Comment 5 Aleksa Sarai 2018-11-13 07:15:25 UTC
(In reply to Valentin Rothberg from comment #4)
> Notice that it will work out-of-box for new installations and also for new
> users. For existing user, we still need to *manually* add entries to
> `/etc/sub{g,u}id` as described in `man podman`. We also took this occasion
> to improve the error message of Podman in the absence of those files.

I just noticed that the man page actually gives you worrying advice (setting the mapping range to start at 10k) -- is this man page from upstream? It should say something more like starting the mapping at 100k or 1m because otherwise you are going to clash with the 64k range that Linux distributions assume they own.
Comment 6 Valentin Rothberg 2018-11-13 07:29:38 UTC
(In reply to Aleksa Sarai from comment #5)
> (In reply to Valentin Rothberg from comment #4)
> > Notice that it will work out-of-box for new installations and also for new
> > users.

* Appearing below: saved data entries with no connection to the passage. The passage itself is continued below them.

/-- The response `(OK, X = x, Y = y)`. -/
def Claims.ok2 (x y : Word32) : Response := ⟨.ok, some x, some y, none⟩

/-- The response `(OK, X = x)`. -/
def Claims.ok1 (x : Word32) : Response := ⟨.ok, some x, none, none⟩

/-- The response `(OK)`. -/
def Claims.ok0 : Response := ⟨.ok, none, none, none⟩

/-- The response `(st)` with no result fields. -/
def Claims.bare (st : Status) : Response := ⟨st, none, none, none⟩

/-- The next state of a command that leaves DEC as `d` and answers `r`. -/
def Claims.decNext (s : State) (d : Dec) (r : Response) : Host.Outcome State Fault Refusal :=
  .next { s with dec := d, port := ⟨s.port.pending.tail, some r⟩ }

/-- The next state of a command that leaves ENC as `e` and answers `r`. -/
def Claims.encNext (s : State) (e : Enc) (r : Response) : Host.Outcome State Fault Refusal :=
  .next { s with enc := e, port := ⟨s.port.pending.tail, some r⟩ }

/-- The raise of an error in DEC (R104): `ERR`, `PHASE` and the response, and nothing else. -/
def Claims.decRaises (s : State) (er : ErrCode) (st : Status) : Host.Outcome State Fault Refusal :=
  Claims.decNext s { s.dec with err := er, phase := .fault } (Claims.bare st)

/-- The raise of an error in ENC (R104). -/
def Claims.encRaises (s : State) (er : ErrCode) (st : Status) : Host.Outcome State Fault Refusal :=
  Claims.encNext s { s.enc with err := er, phase := .fault } (Claims.bare st)

/-- `n` bits are there at the cursor (R57). -/
def Claims.bitsThere (d : Dec) (n : Nat) : Prop := d.bitpos.toNat + n ≤ d.nbits.toNat

/-- The unit a command selects: bit 4 of its command word (R54); a stream element belongs to DEC. -/
def Claims.isEncCommand (i : Instr) : Bool :=
  match encode i with
  | .stream _ => false
  | .command c => c.cmd.getLsbD 4

/-- The entries of the codebook (R19, R48). -/
def Claims.entries : List Entry := Config.codebook.entries

/-- The commands one after another, each completing; none where one does not. -/
def Claims.runAll : List Instr → State → Option State
  | [], s => some s
  | i :: is, s =>
    match exec i s with
    | .next t => Claims.runAll is t
    | .fault _ => none
    | .refused _ => none

/-! ## Encoding -/

/-- Decoding the encoding of a well-formed instruction gives it back, with every operand, and leaves the bits that
follow a stream element. -/
def Obligations.DecodeOfEncodeIsIdentity : Prop :=
  ∀ i : Instr, i.wellFormed = true →
    match encode i with
    | .stream b => i.position ≠ .command ∧ ∀ rest : Bits, decodeStream i.position (b ++ rest) = .ok (i, rest)
    | .command c => i.position = .command ∧ decodeCommand c = .ok i

/-- What the stream decoder reads is exactly an encoding: no two instructions of one position share bits, and nothing
but a well-formed instruction's own bits is consumed. -/
def Obligations.EncodeOfDecodeIsIdentity : Prop :=
  ∀ (pos : Position) (b rest : Bits) (i : Instr), decodeStream pos b = .ok (i, rest) →
    i.position = pos ∧ i.wellFormed = true ∧ ∃ code : Bits, encode i = .stream code ∧ b = code ++ rest

/-- The command codes and operand fields of R55, each whatever the other operand bits are ("ignored"). -/
def Obligations.CommandCodesDecode : Prop :=
  ∀ (a b c : Word32) (data : List Byte),
    decodeCommand ⟨0x00, a, b, c, data⟩ = .ok .decReset ∧
    decodeCommand ⟨0x01, a, b, c, data⟩ = .ok (.decRegRead (a.extractLsb' 0 8)) ∧
    decodeCommand ⟨0x02, a, b, c, data⟩ = .ok (.brInit (if a.getLsbD 0 then .be16 else .le16) b data) ∧
    decodeCommand ⟨0x03, a, b, c, data⟩ = .ok (.brReadU (a.extractLsb' 0 6)) ∧
    decodeCommand ⟨0x04, a, b, c, data⟩ = .ok (.brReadS (a.extractLsb' 0 6)) ∧
    decodeCommand ⟨0x05, a, b, c, data⟩ = .ok .brPos ∧
    decodeCommand ⟨0x06, a, b, c, data⟩ = .ok .cbDecode ∧
    decodeCommand ⟨0x07, a, b, c, data⟩ = .ok .hdrParse ∧
    decodeCommand ⟨0x08, a, b, c, data⟩ =
      .ok (.decStart (if a.getLsbD 0 then .perBlock else .global) (b.extractLsb' 0 6) (c.extractLsb' 0 16)) ∧
    decodeCommand ⟨0x09, a, b, c, data⟩ = .ok .decStep ∧
    decodeCommand ⟨0x0A, a, b, c, data⟩ = .ok .decSkipMb ∧
    decodeCommand ⟨0x0B, a, b, c, data⟩ = .ok .decSkipPadding ∧
    decodeCommand ⟨0x10, a, b, c, data⟩ = .ok .encReset ∧
    decodeCommand ⟨0x11, a, b, c, data⟩ = .ok (.encRegRead (a.extractLsb' 0 8)) ∧
    decodeCommand ⟨0x12, a, b, c, data⟩ = .ok (.bwInit (if a.getLsbD 0 then .be16 else .le16)) ∧
    decodeCommand ⟨0x13, a, b, c, data⟩ = .ok (.bwWrite a (b.extractLsb' 0 6)) ∧
    decodeCommand ⟨0x14, a, b, c, data⟩ = .ok .bwPos ∧
    decodeCommand ⟨0x15, a, b, c, data⟩ = .ok .bwFlush ∧
    decodeCommand ⟨0x16, a, b, c, data⟩ = .ok (.cbLookup (a.extractLsb' 0 6) (b.extractLsb' 0 10)) ∧
    decodeCommand ⟨0x17, a, b, c, data⟩ = .ok (.encStart (c.extractLsb' 0 16) (b.extractLsb' 0 16)) ∧
    decodeCommand ⟨0x18, a, b, c, data⟩ = .ok (.encPut (a.extractLsb' 0 16)) ∧
    decodeCommand ⟨0x19, a, b, c, data⟩ = .ok .encFinish

/-- Words written out bit by bit from the spec's encodings decode to the instructions they stand for (R42, R43,
R45-R48; vectors CB1, CB3, CB6 and E7 of 95_test_vectors.md). -/
def Obligations.SpecWordsDecode : Prop :=
  decodeStream .dcGlobal [false, false, false, false, false, false, false, true, false, true] =
    .ok (.dcGlobal 5, []) ∧
  decodeStream .dcPerBlock [false, false, false, true, false, false, false, false, false, false, false, false, false,
    true, false, true] = .ok (.dcPerBlock 4 5, []) ∧
  decodeStream .ac [true, true, false] = .ok (.vlcR0L1 false, []) ∧
  decodeStream .ac [false, true, false, true, true] = .ok (.vlcR2L1 true, []) ∧
  decodeStream .ac [false, false, false, false, false, false, false, false, false, false, false, true, false, false,
    false, false, true] = .ok (.vlcR1L18 true, []) ∧
  decodeStream .ac [true, false] = .ok (.eob, []) ∧
  decodeStream .ac [false, false, false, false, false, true, true, true, true, true, true, true, false, true, true,
    true, true, true, true, true, true, true] = .ok (.esc 63 511, []) ∧
  decodeStream .trailer [false, true, true, true, true, true, true, true, true, true, false] = .ok (.trailer, [])

/-- Which command words are illegal, and that each raises on the unit that `CMD[4]` selects (R56); a unit in `FAULT`
answers `(ERR)` and changes nothing, as for every other command that its gate does not accept (R105, R111). -/
def Obligations.IllegalCommandWordsRaise : Prop :=
  (∀ c : Command,
    ((0x0C ≤ c.cmd.toNat ∧ c.cmd.toNat ≤ 0x0F) ∨ (0x1A ≤ c.cmd.toNat ∧ c.cmd.toNat ≤ 0x1F) ∨ c.cmd.toNat / 32 ≠ 0) ↔
      ¬ ∃ i, decodeCommand c = .ok i) ∧
  (∀ (s : State) (c : Command) (cs : List Command), s.port.pending = c :: cs →
    ((0x0C ≤ c.cmd.toNat ∧ c.cmd.toNat ≤ 0x0F) ∨ (0x1A ≤ c.cmd.toNat ∧ c.cmd.toNat ≤ 0x1F) ∨ c.cmd.toNat / 32 ≠ 0) →
    (c.cmd.getLsbD 4 = false → s.dec.phase ≠ .fault →
      step s = Claims.decRaises s .programmingFault .programmingFault) ∧
    (c.cmd.getLsbD 4 = true → s.enc.phase ≠ .fault →
      step s = Claims.encRaises s .programmingFault .programmingFault) ∧
    (c.cmd.getLsbD 4 = false → s.dec.phase = .fault →
      step s = Claims.decNext s s.dec (Claims.bare s.dec.err.status)) ∧
    (c.cmd.getLsbD 4 = true → s.enc.phase = .fault →
      step s = Claims.encNext s s.enc (Claims.bare s.enc.err.status)))

/-! ## The step -/

/-- A step performs the instruction that the command first on the port decodes to, and a step that answers a next state
has taken that command, and no other, off the port and left one response. With no command there is no step (R114).
That the commands stand in a list is the model's choice (assumption log 1), and so is the refusal by name on an
empty one (assumption log 2). -/
def Obligations.StepRunsTheDecodedCommand : Prop :=
  (∀ (s : State) (c : Command) (cs : List Command) (i : Instr), s.port.pending = c :: cs →
    decodeCommand c = .ok i → step s = exec i s) ∧
  (∀ (s t : State) (c : Command) (cs : List Command), s.port.pending = c :: cs → step s = .next t →
    ∃ r, t.port = ⟨cs, some r⟩) ∧
  (∀ s : State, s.port.pending = [] → step s = .refused .noCommand)

/-- An instruction completes with exactly one response ("A command returns one response", R7, R114), and the port moves
on to the next command. That the port is a list which a completion shortens by one is the model's choice (assumption
log 1), and so is that a stream element completes the command it stands under (assumption log 10). -/
def Obligations.EveryInstructionAnswersOnce : Prop :=
  ∀ (i : Instr) (s t : State), exec i s = .next t →
    t.port.pending = s.port.pending.tail ∧ ∃ r, t.port.resp = some r

/-- `DEC_STEP` in a phase that reads a stream element performs exactly the element that the decoder reads from the
bits at the cursor: the codebook's walk and the opcode table's decoder agree on every stream, errors included
(R38, R78, R79, R107). What an element's meaning is with no command, or another command, on the port is the model's
choice (assumption log 10). -/
def Obligations.DecStepRunsTheElementAtTheCursor : Prop :=
  ∀ (s : State) (pos : Position), s.underCbDecode = false →
    ((s.dec.phase = .readingAc ∧ pos = .ac) ∨
      (s.dec.phase = .blockStart ∧ s.dec.qmode = .global ∧ pos = .dcGlobal) ∨
      (s.dec.phase = .blockStart ∧ s.dec.qmode = .perBlock ∧ pos = .dcPerBlock)) →
    exec .decStep s =
      match decodeStream pos s.dec.remaining with
      | .ok (i, _) => exec i s
      | .error .truncated => Claims.decRaises s .endOfStream .endOfStream
      | .error _ => Claims.decRaises s .readCorruption .readCorruption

For existing user, we still need to *manually* add entries to
> > `/etc/sub{g,u}id` as described in `man podman`. We also took this occasion
> > to improve the error message of Podman in the absence of those files.
> 
> I just noticed that the man page actually gives you worrying advice (setting
> the mapping range to start at 10k) -- is this man page from upstream? It
> should say something more like starting the mapping at 100k or 1m because
> otherwise you are going to clash with the 64k range that Linux distributions
> assume they own.

Yes, that's the upstream manpage. The range corresponds to what useradd and usermod would add for the first user but if you have concerns, feel free to open an issue upstream.
Comment 7 Ralf Haferkamp 2020-08-27 10:20:45 UTC
I think this can be close. rootless is working fine on tumbleweed since a while.